Марина Константиновна внимательно разглядывала снимки, изучала лицо Тамары, изредка взглядывала на меня, будто бы сличая черты.
— Мы непохожи, — сказал я. — У нас разные матери.
— Похожи, — возразила балерина, проведя пальцами по своим щекам, от носа к подбородку, где и у меня, и у Тамары свисали одинаковые бульдожьи складки.
Так ведь это от старости.
Потом она повела меня в класс — долгим коридором, четырежды огибающим учебный корпус.
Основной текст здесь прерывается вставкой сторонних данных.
/-- In SERVICE a request that breaks the access table is answered DENIED with the breach's value, and the breach overwrites the
Access Fault Record: a role that may not send the request, a crane outside a CRANE port's set, an override flag from another
role than OFFICER, a SHORE STAGE of a live kind, and a tally hidden from the role (R130, R168, R169, R183). The recorded values
are log entry 41, that a CRANE port's read of a crane outside its set is one of these breaches log entry 45, and the value bytes
of a refusal body that carries no value log entry 52. BOOK-READ, BOOK-STATUS and PORT-STATUS, which any port may send, are in
`BookReadsAnswerTheStore` and `StationReadsAnswerTheRecords`; that every other request of an UNUSED port is denied is log entry
44. -/
def Obligations.AccessTableBreachIsDenied : Prop :=
  ∀ (s : State) (p : Port), s.part = .service →
    (∀ (c : Instr) (roles : List Role), s.serves p c = true → accessRoles c = some roles → s.role p ∉ roles →
      (∀ n, c = .readTally p n → n < 8) → exec c s = .next (s.deny p (.role, accessValue c))) ∧
    (∀ (c : Instr) (crane : Nat), s.serves p c = true → s.role p = .crane → s.ownsCrane p crane = false →
      (∃ lot d q, c = .clearRequest p crane lot d q) ∨ c = .clearCancel p crane ∨ (∃ a, c = .stopVoteSet p crane a) ∨
        c = .stopVoteRelease p crane ∨ c = .craneRead p crane →
      exec c s = .next (s.deny p (.craneNotOwn, .crane crane))) ∧
    (∀ group, s.serves p (.commit p group 1) = true → s.role p = .planner ∨ s.role p = .shore →
      exec (.commit p group 1) s = .next (s.deny p (.override, spaceValue (s.linkTarget group)))) ∧
    (∀ group am, s.serves p (.stage p group am) = true → s.role p = .shore → am.isLive = true →
      exec (.stage p group am) s =
        .next (s.deny p (.role, spaceValue ((s.linkTarget group).or am.carried)))) ∧
    (∀ n : Fin 8, s.serves p (.readTally p n.val) = true → s.role p ∈ usedRoles →
      roleIn s.vol.tallies[n.val].control.readable (s.role p) = false →
      exec (.readTally p n.val) s = .next (s.deny p (.tallyHidden, .tally n.val))) ∧
    (∀ (cause : Cause) (v : RefValue),
      let u : State :=
        { s with
          vol.accessFault := some { port := p, role := s.role p, kind := s.servedKind p, cause := cause, value := v } }
      s.deny p (cause, v) =
        ((((u.issue .accessFault 0
              ([.u8 p.val, .u8 (roleCode (s.role p)), .u8 (s.servedKind p).toNat, .u8 (causeCode cause)] ++
                faultVals v)).count
            { cls := .access, sub := 0, role := some (s.role p), group := none, amount := 1 }).answer p .denied
          (refVals v ++ [.u64 s.kept.generation])).settle))

/-- A reply ends the service of the request at the head of its port's queue: it joins the tail of the reply list, or is
discarded and counted when eight wait, or discarded when the request is orphaned; the line begins the oldest reply when it is
free; and no other port is touched (R165, R167, R175). -/
def Obligations.AnswerEndsTheService : Prop :=
  ∀ (s : State) (p : Port) (st : Status) (body : List Val) (r : Request) (rest : List Request),
    (s.port p).requests = r :: rest →
    (r.orphaned = true → (s.answer p st body).port p = { s.port p with requests := rest }) ∧
    (r.orphaned = false → (s.port p).replies.length < 8 →
      (s.answer p st body).port p =
        PortState.pump
          { s.port p with
            requests := rest
            replies := (s.port p).replies ++
              [{ kind := replyKind r.kind, tag := r.tag, status := st, body := body }] }) ∧
    (r.orphaned = false → 8 ≤ (s.port p).replies.length →
      (s.answer p st body).port p =
        PortState.pump { s.port p with requests := rest, discards := min ((s.port p).discards + 1) 65535 }) ∧
    (r.kind.toNat < 0x80 → (replyKind r.kind).toNat = r.kind.toNat + 0x80) ∧
    (∀ q, q ≠ p → (s.answer p st body).port q = s.port q) ∧
    s.answer p st body = { s with vol.ports := (s.answer p st body).vol.ports }

/-! ### Station ports: notices and lines (09) -/

/-- A notice that comes to a port is discarded when the port is SILENT or has not subscribed to its kind. A VERDICT,
PLAN-VERDICT, PERMIT or CHANNEL notice overwrites an undelivered one of its kind and subject in place; any other, or one that
finds none, joins the tail below sixteen; at sixteen it is dropped and the dropped flag set. A notice that is issued comes to
every port in SERVICE and to none outside it; one issued to a port alone, as LINK-TAKEN is, comes to that port and to no other
(R16, R128, R171, R173). -/
def Obligations.NoticesReplaceAppendOrDrop : Prop :=
  (∀ (q : PortState) (n : Notice),
    (q.silent = true ∨ q.subscription.getLsbD (noticeBit n.kind) = false → q.pushNotice n = q) ∧
    (q.silent = false → q.subscription.getLsbD (noticeBit n.kind) = true →
      let same := fun m : Notice => m.kind = n.kind ∧ m.subject = n.subject
      let once := n.kind = .verdict ∨ n.kind = .planVerdict ∨ n.kind = .permit ∨ n.kind = .channel
      (once → (∃ m ∈ q.notices, same m) →
        ∃ l, q.pushNotice n = { q with notices := l } ∧ l.length = q.notices.length ∧
          ∀ (i : Nat) (m : Notice), q.notices[i]? = some m →
            (same m → l[i]? = some n) ∧ (¬ same m → l[i]? = some m)) ∧
      (¬ once ∨ (∀ m ∈ q.notices, ¬ same m) → q.notices.length < 16 →
        q.pushNotice n = { q with notices := q.notices ++ [n] }) ∧
      (¬ once ∨ (∀ m ∈ q.notices, ¬ same m) → 16 ≤ q.notices.length →
        q.pushNotice n = { q with dropped := true }))) ∧
  (∀ (s : State) (kind : NoticeKind) (subject : Nat) (body : List Val),
    let n : Notice := { kind := kind, clock := s.clock, subject := subject, body := body }
    (s.part = .service → ∀ p, (s.issue kind subject body).port p = (s.port p).pushNotice n) ∧
    (s.part ≠ .service → s.issue kind subject body = s) ∧
    s.issue kind subject body = { s with vol.ports := (s.issue kind subject body).vol.ports }) ∧
  (∀ (s : State) (o : Port) (kind : NoticeKind) (subject : Nat) (body : List Val),
    let n : Notice := { kind := kind, clock := s.clock, subject := subject, body := body }
    (s.part = .service →
      ∀ p, (s.issueTo o kind subject body).port p = if p = o then (s.port p).pushNotice n else s.port p) ∧
    (s.part ≠ .service → s.issueTo o kind subject body = s) ∧
    s.issueTo o kind subject body = { s with vol.ports := (s.issueTo o kind subject body).vol.ports })

/-- A line that finishes its frame begins the oldest reply; when none waits, the notice at the head; when neither waits, it is
free. No other port is touched. The characters of the frame are the start character, the length, the kind, the tag, which is 0
for a notice, the payload and its CRC; a reply's payload is its status and body, a notice's the clock at its issue, its subject
and its fields. The fields follow one another, each in the bytes of its type, the most significant first and a signed number in
two's complement; a signed number beyond 32 bits has free bytes (log entry 47) (R164, R165, R175). -/
def Obligations.LinesSendRepliesFirst : Prop :=
  (∀ (s : State) (p : Port),
    (∀ r rest, (s.port p).replies = r :: rest →
      exec (.frameSent p) s = .next (s.onPort p fun q => { q with line := some (.reply r), replies := rest })) ∧
    (∀ n rest, (s.port p).replies = [] → (s.port p).notices = n :: rest →
      exec (.frameSent p) s = .next (s.onPort p fun q => { q with line := some (.notice n), notices := rest })) ∧
    ((s.port p).replies = [] → (s.port p).notices = [] →
      exec (.frameSent p) s = .next (s.onPort p fun q => { q with line := none })) ∧
    (∀ (t : State) (q : Port), t.pumpAll.port q = (t.port q).pump ∧
      (((t.port q).line ≠ none ∨ (t.port q).replies = [] ∧ (t.port q).notices = []) → (t.port q).pump = t.port q) ∧
      (∀ r rest, (t.port q).line = none → (t.port q).replies = r :: rest →
        (t.port q).pump = { t.port q with line := some (.reply r), replies := rest }) ∧
      (∀ n rest, (t.port q).line = none → (t.port q).replies = [] → (t.port q).notices = n :: rest →
        (t.port q).pump = { t.port q with line := some (.notice n), notices := rest }))) ∧
  (∀ (s : State) (p : Port),
    let frame := fun (kind tag : Byte) (payload : List Byte) =>
      let inner := bytesOf 2 (2 + payload.length) ++ (kind :: tag :: payload)
      (0x7E : Byte) :: (inner ++ bytesOf 2 (crc16 inner).toNat)
    ((s.port p).line = none → s.lineBytes p = []) ∧
    (∀ r, (s.port p).line = some (.reply r) →
      s.lineBytes p = frame r.kind r.tag (BitVec.ofNat 8 (statusCode r.status) :: encodeVals r.body)) ∧
    (∀ n, (s.port p).line = some (.notice n) →
      s.lineBytes p =
        frame (noticeKindByte n.kind) 0
          (bytesOf 4 n.clock.toNat ++ (BitVec.ofNat 8 n.subject :: encodeVals n.body)))) ∧
  (∀ vs : List Val, encodeVals vs = (vs.map encodeVal).flatten) ∧
  (∀ n : Nat, encodeVal (.u8 n) = bytesOf 1 n ∧ encodeVal (.u16 n) = bytesOf 2 n ∧ encodeVal (.u32 n) = bytesOf 4 n ∧
    encodeVal (.u64 n) = bytesOf 8 n) ∧
  (∀ text : List Byte, encodeVal (.text text) = BitVec.ofNat 8 text.length :: text) ∧
  (∀ k n : Nat, n < 256 ^ k →
    (bytesOf k n).length = k ∧ (bytesOf k n).foldl (fun (acc : Nat) (b : Byte) => acc * 256 + b.toNat) 0 = n) ∧
  (∀ z : Int,
    (0 ≤ z → z < 2147483648 → encodeVal (.i32 z) = bytesOf 4 z.toNat) ∧
    (-2147483648 ≤ z → z < 0 → encodeVal (.i32 z) = bytesOf 4 (z + 4294967296).toNat))

/-- An ONLINE port at which no frame has been delivered for 5 000 ms goes SILENT: in SERVICE its links are invalidated, its
waiting requests, replies and notices are gone and its request in service is orphaned; in COMMISSION its status alone changes.
Before the interval has passed, and at a SILENT port, nothing happens (R16, R137, R171). -/
def Obligations.SilenceShedsThePort : Prop :=
  ∀ (s : State) (p : Port),
    (s.part = .service → (s.port p).silent = false → 5000 ≤ elapsed (s.port p).lastHeard s.clock →
      ∃ t : State, exec (.portSilence p) s = .next t ∧ t = { s with vol.links := t.vol.links, vol.ports := t.vol.ports } ∧
        (∀ g : Group, t.link g = (s.link g).filter fun l => l.owner ≠ p) ∧
        t.port p =
          { s.port p with
            requests := ((s.port p).requests.take 1).map fun r => { r with orphaned := true }
            replies := []
            notices := []
            silent := true } ∧
        (∀ q, q ≠ p → t.port q = s.port q)) ∧
    (s.part = .commission → (s.port p).silent = false → 5000 ≤ elapsed (s.port p).lastHeard s.clock →
      exec (.portSilence p) s = .next (s.onPort p fun q => { q with silent := true })) ∧
    ((s.port p).silent = true ∨ elapsed (s.port p).lastHeard s.clock < 5000 ∨ s.part = .start →
      exec (.portSilence p) s = .next s)

/-- PORT-RESTART delivered in SERVICE from a role but UNUSED: the port's links are invalidated, its waiting requests, replies
and notices are gone, its request in service is orphaned, its subscription is its role's default, its dropped flag and discard
count are cleared, its silence interval restarts, and a DONE reply is placed. From an UNUSED port the breach is recorded and the
answer is DENIED, with nothing shed; the reply is discarded and counted where eight wait (R166, R168, R169, R172). One that
joined the queue in COMMISSION and is served in SERVICE sheds the same and leaves the queue empty (the model's choice, log entry
11). The two value bytes of DENIED, whose value class is 0, are sent as 0 (the model's choice, log entry 52). -/
def Obligations.RestartShedsThePort : Prop :=
  (∀ (s : State) (p : Port) (tag : Byte), exec (.portRestart p (some tag)) s = .next (s.deliver p 0x29 tag [])) ∧
  (∀ (s : State) (p : Port) (tag : Byte), s.part = .service → s.role p ∉ usedRoles →
    let u := (s.onPort p fun q => { q with silent := false, lastHeard := s.clock }).breach p 0x29 .role .none
    ((u.port p).replies.length < 8 →
      exec (.portRestart p (some tag)) s =
        .next (State.settle (u.onPort p fun q =>
          { q with
            replies := q.replies ++
              [{ kind := 0xA9, tag := tag, status := .denied, body := [.u8 0, .u16 0, .u64 s.kept.generation] }] }))) ∧
    (8 ≤ (u.port p).replies.length →
      exec (.portRestart p (some tag)) s =
        .next (State.settle (u.onPort p fun q => { q with discards := min (q.discards + 1) 65535 })))) ∧
  (∀ (s : State) (p : Port), s.part = .service → s.role p ∈ usedRoles →
    (∀ tag : Byte, ∃ u : State, exec (.portRestart p (some tag)) s = .next u.settle ∧
      u = { s with vol.links := u.vol.links, vol.ports := u.vol.ports } ∧
      (∀ g : Group, u.link g = (s.link g).filter fun l => l.owner ≠ p) ∧
      (∀ q, q ≠ p → u.port q = s.port q) ∧
      u.port p =
        { s.port p with
          requests := ((s.port p).requests.take 1).map fun r => { r with orphaned := true }
          replies := [{ kind := 0xA9, tag := tag, status := .done, body := [] }]
          notices := []
          dropped := false
          discards := 0
          silent := false
          lastHeard := s.clock
          subscription := defaultSubscription (s.role p) }) ∧
    (∀ r, s.inService p = some r → s.serves p (.portRestart p none) = true →
      ∃ u : State, exec (.portRestart p none) s = .next u.settle ∧
        u = { s with vol.links := u.vol.links, vol.ports := u.vol.ports } ∧
        (∀ g : Group, u.link g = (s.link g).filter fun l => l.owner ≠ p) ∧
        (∀ q, q ≠ p → u.port q = s.port q) ∧
        u.port p =
          { s.port p with
            requests := []
            replies := [{ kind := 0xA9, tag := r.tag, status := .done, body := [] }]
            notices := []
            dropped := false
            discards := 0
            silent := false
            lastHeard := s.clock
            subscription := defaultSubscription (s.role p) }))

/-! ### Reads -/

/-- A read that is let pass changes nothing but its own port, in COMMISSION and in SERVICE. In SERVICE a READ-TALLY is let pass
where its tally's readable-by mask holds the role, a CRANE-READ of a CRANE port where the crane is its own (log entry 45), and
BOOK-READ, BOOK-STATUS and PORT-STATUS from an UNUSED port too (log entry 44) (R1, R14, R16, R168, R183). -/
def Obligations.ReadsChangeOnlyTheirOwnPort : Prop :=
  ∀ (s : State) (p : Port) (c : Instr) (kind : Byte) (payload : List Byte),
    encodeRequest c = some (kind, payload) → kind.toNat ≤ 0x12 → kind ≠ 0x03 → kind ≠ 0x04 →
    (s.reads p c ∨
      (s.readsOpenly p c ∧ ((∃ sect entry, c = .bookRead p sect entry) ∨ c = .bookStatus p ∨ ∃ n, c = .portStatus p n))) →
    (∀ n, c = .readTally p n → s.part = .service → State.tallyGate n p s = none) →
    (∀ n, c = .craneRead p n → s.craneMayRead p n) →
    ∃ t : State, exec c s = .next t ∧ t = { s with vol.ports := t.vol.ports } ∧ (∀ q, q ≠ p → t.port q = s.port q) ∧
      (t.port p).requests = (s.port p).requests.tail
Любопытствуя, я выглянул в одно из окон и вдруг увидел то, что казалось мне исчезнувшим бесследно.
Во внутреннем дворике, среди зажелтевших деревьев, стояли на камнях постамента те самые бронзовые девочки, балерины, которыми я любовался прежде, когда был моложе, когда, что ни день, ходил мимо них на работу — тогда они стояли в скверике, открытом улице.
Теперь же их убрали от греха подальше, спрятали от бесстыжих глаз, от вороватых дельцов, разъезжающих по Фрунзе на своих «лендроверах», от алкашей, собирающих пустые бутылки вдоль оград.
Их укрыли во внутреннем дворике, как укрывается в своей ракушке нежнотелая улитка, брезгуя наружной грязью.
Привет, девочки, вот, оказывается, где вы!..
Попутно Марина Константиновна объясняла мне подоплеки балетного искусства.
— Вы говорили о стишке Улановой? Мол, нет повести печальнее на свете, чем музыка Прокофьева в балете… Да, это очень красивая музыка. Но она слишком прихотлива, она живет сама для себя. А балерине — даже такой, как Уланова — трудно попадать в такт…
Мы вошли в просторный класс: окна во всю стену, поручни учебных станков, рояль с откинутой декой, скамейки у зеркал.
Меня познакомили с преподавательницей Натальей Игоревной Ревич.
Зазвучала музыка.
И-и раз, и-и два…
Я раскрыл блокнот на чистой странице.
Но она так и осталась незамаранной.
Вихрь смятенных чувств, взволнованных дум охватил меня с первых же мгновений пребывания в этом зале.
Я понял вдруг, почему меня так влекло сюда в последние недели. И вовсе не за тем я явился сюда, чтобы уловить на лету несколько профессиональных терминов — глиссе, бурре, — чтоб записать в блокнот команды — держи спину! убери хвост! — нет, вовсе не за этим.
Я хотел уйти сюда, удалиться как в схиму, как в раскольничий скит, — в эту обитель первозданно чистого искусства, живущего ныне в торгашеском бесстыжем мире на правах ереси.
Нет, я не обманывал себя: я понимал, что и сюда — сквозь щели, сквозь дверные скважины — задувал всепроникающий дух того, что творилось снаружи.
И наверняка той же Марине Константиновне Леоновой, ректору балетной академии, приходилось являть чудеса изворотливости, чтоб сохранить этот храм в целости, в святости, чтобы сберечь его — в прямом и переносном смысле слова, — среди распроданной на корню недвижимости столичных улиц.
Я понимал, как трудно живется и ей самой, и тем, кто ведет эти классы, и тем, кто в них учится.
И-и раз, и-и два…
Находясь в этих стенах, было страшно даже подумать о диком шабаше, творящемся окрест: о переполненных залах дискотек, где, ослепляя сетчатку глаз, разрывая ушные перепонки, давя на психику, на ум, на дурь, на гормональные узлы, на сплетения нервов, на сознание, на подсознание, на бессознанку, — рычали электронные синтезаторы, неистовствовали гитары с изорванными струнами, колотушки крушили барабаны, — и какие-то патлатые вихлястые бесполые существа с потной волоснёй немытых шкур, — носились по подмосткам, тыча в свои слюнявые рты залупы микрофонов.
И такая же, если не хуже, но совсем еще молодая нечисть бесновалась в свальном грехе у подмостков.
Нам именно этого не хватало тогда? Впрочем, этого и тогда уже было навалом, а нам хотелось еще чего-то?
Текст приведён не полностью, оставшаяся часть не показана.